Gary Ng, senior economist at Natixis Corporate and Investment Bank, told the Reuters agency that investors might be worried about Silicon Valley Bank and Credit Suisse for different reasons, but both suffered from the side effect of high-interest rates.
“The underlying economic stress may emerge more frequently … and it is possible to see more black swans in an uncertain environment,” he said.
The Swiss lender’s latest move came after CEO Ulrich Koerner said in an interview earlier on Wednesday that the bank’s “capital, our liquidity basis is ver,y very strong.”
He insisted: “We fulfil and overshoot basically all regulatory requirements.”
Credit Suisse Group last month reported its biggest annual loss since the 2008 global financial crisis after rattled clients pulled billions of dollars from the bank.
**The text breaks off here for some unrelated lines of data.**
/-! ### Completions (04 R57, R64, R65, 17 R410) -/

/-- The bytes of a completion without its PHASE bit: TAG, STATUS, FLAGS, ERR_BYTE and the verb's fields. [Log entry 29, DESIGN CHOICE.] -/
def cplBytes (v : Verb) (status err : Nat) (fields : List (Nat × Nat × Nat)) : List Byte :=
  let head := natLe (fld v 4 4) 4 ++ natLe status 2 ++ [if v.event then 0x40 else 0] ++ [byte err]
  let body := fields.foldl (fun acc f => putBytes acc (f.1 - 8) (natLe f.2.2 f.2.1)) (List.replicate 24 0)
  head ++ body.take 24

/-- The completion with the PHASE bit of byte 6 set as given (04 R65). -/
def withPhase (bs : List Byte) (ph : Bool) : List Byte :=
  bs.take 6 ++ [(bs[6]?).getD 0 ||| (if ph then 0x80 else 0)] ++ bs.drop 7

/-- A completion ring is full when CQ_TAIL + 1 equals CQ_HEAD modulo its depth (04 R56). [Log entry 22, DEDUCED.] -/
def cqFull (r : Ring) : Bool := (r.cqTail + 1) % 2 ^ r.depthLog2 == r.cqHead

/-- Post one completion to a ring with room (04 R65, R66), and signal its vector when IRQ was set. -/
def postCpl (d : Dev) (r : Ring) (h : HeldCpl) : Dev :=
  let d1 := exWrite d (exKey r.ld (r.cqOff + 32 * r.cqTail)) (withPhase h.bytes r.phase)
  let d2 := updRing d1 r.num (fun x => { x with
    cqTail := (x.cqTail + 1) % 2 ^ x.depthLog2
    phase := if x.cqTail + 1 = 2 ^ x.depthLog2 then !x.phase else x.phase
    done := (x.done + 1) % 2 ^ 64
    inFlight := x.inFlight - 1 })
  if h.irq then signalMsix d2 r.ld r.vector else d2

/-- A faulted ring whose accepted verbs have all posted becomes HALTED (04 R62). -/
def settleRing (d : Dev) (n : Nat) : Dev :=
  updRing d n (fun r => if r.fault && r.inFlight == 0 then { r with halted := true } else r)

/-- Post the held completions of a ring while there is room and no hold (04 R57, 15 R354). -/
def drainHeld : Nat → Dev → Nat → Dev
  | 0, d, _ => d
  | k + 1, d, n =>
    match findRing d n with
    | none => d
    | some r =>
      match r.held with
      | [] => d
      | h :: _ =>
        if r.holding || cqFull r then d
        else drainHeld k (postCpl (updRing d n (fun x => { x with held := x.held.drop 1 })) r h) n

/-- The TURUK_TUNNEL response (17 Table 17-6). -/
def tunnelReply (state blockBytes records : Nat) (cpl rest : List Byte) : List Byte :=
  [byte state, 0, 0, 0] ++ natLe blockBytes 4 ++ natLe records 4 ++ natLe 0 4 ++
    padTo cpl 32 ++ List.replicate 32 0 ++ rest

/-- Finish a verb of ring 16: the completion goes to its SUBMIT while that waits, else it is held (17 R410). -/
def finishHub (d : Dev) (v : Verb) (bytes : List Byte) : Dev :=
  let blk := padTo v.block (Nat.max v.block.length v.blockEnd)
  let h := HubHeld.mk (fld v 4 4) (withPhase bytes true) blk
  match d.tur.hubWaits.find? (fun w => w.submit == v.submit) with
  | some w =>
    let d1 := { d with tur.hubWaits := dropWhere (fun x => x.submit == v.submit) d.tur.hubWaits }
    if w.waiting then
      let r := Reply.mk 16 0xC100 v.submit 0 (tunnelReply 0 blk.length 0 (withPhase bytes true) blk)
      { d1 with outs.replies := d1.outs.replies ++ [r] }
    else { d1 with tur.hubHeld := d1.tur.hubHeld ++ [h] }
  | none => { d with tur.hubHeld := d.tur.hubHeld ++ [h] }

/-- The verb of an acceptance number, as it stands. -/
def findVerb (d : Dev) (seq : Nat) : Option Verb := d.tur.verbs.find? (fun x => x.seq == seq)

/-- Finish a verb: its completion is posted, or held while its ring holds completions; the verb leaves the list of
verbs in flight (04 R57, R64). [Log entry 22, DEDUCED.] -/
def finish (d : Dev) (v0 : Verb) (status err : Nat) (fields : List (Nat × Nat × Nat)) : Dev :=
  let v := (findVerb d v0.seq).getD v0
  let bytes := cplBytes v status err fields
  let d1 := { d with tur.verbs := dropWhere (fun x => x.seq == v.seq) d.tur.verbs }
  if v.ring = 16 then finishHub d1 v bytes
  else
    let d2 := updRing d1 v.ring (fun r => { r with held := r.held ++ [HeldCpl.mk bytes (bitSet (fld v 2 1) 1) v.seq] })
    settleRing (drainHeld 65536 d2 v.ring) v.ring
It warned that a further “substantial” loss would come this year.
The bank, Switzerland’s second biggest, has begun a major overhaul of its business, cutting costs and jobs to revive its fortunes, including creating a separate business for its investment bank under the CS First Boston brand. The bank raised 4 billion Swiss francs from investors in December.
On Wednesday, it also announced offers for senior debt securities for cash of up to 3 billion francs.
The bank said it had also accelerated cost cuts and was well on track to deliver 2.5 billion francs of cost-base reductions by 2025, including 1.2 billion francs in 2023.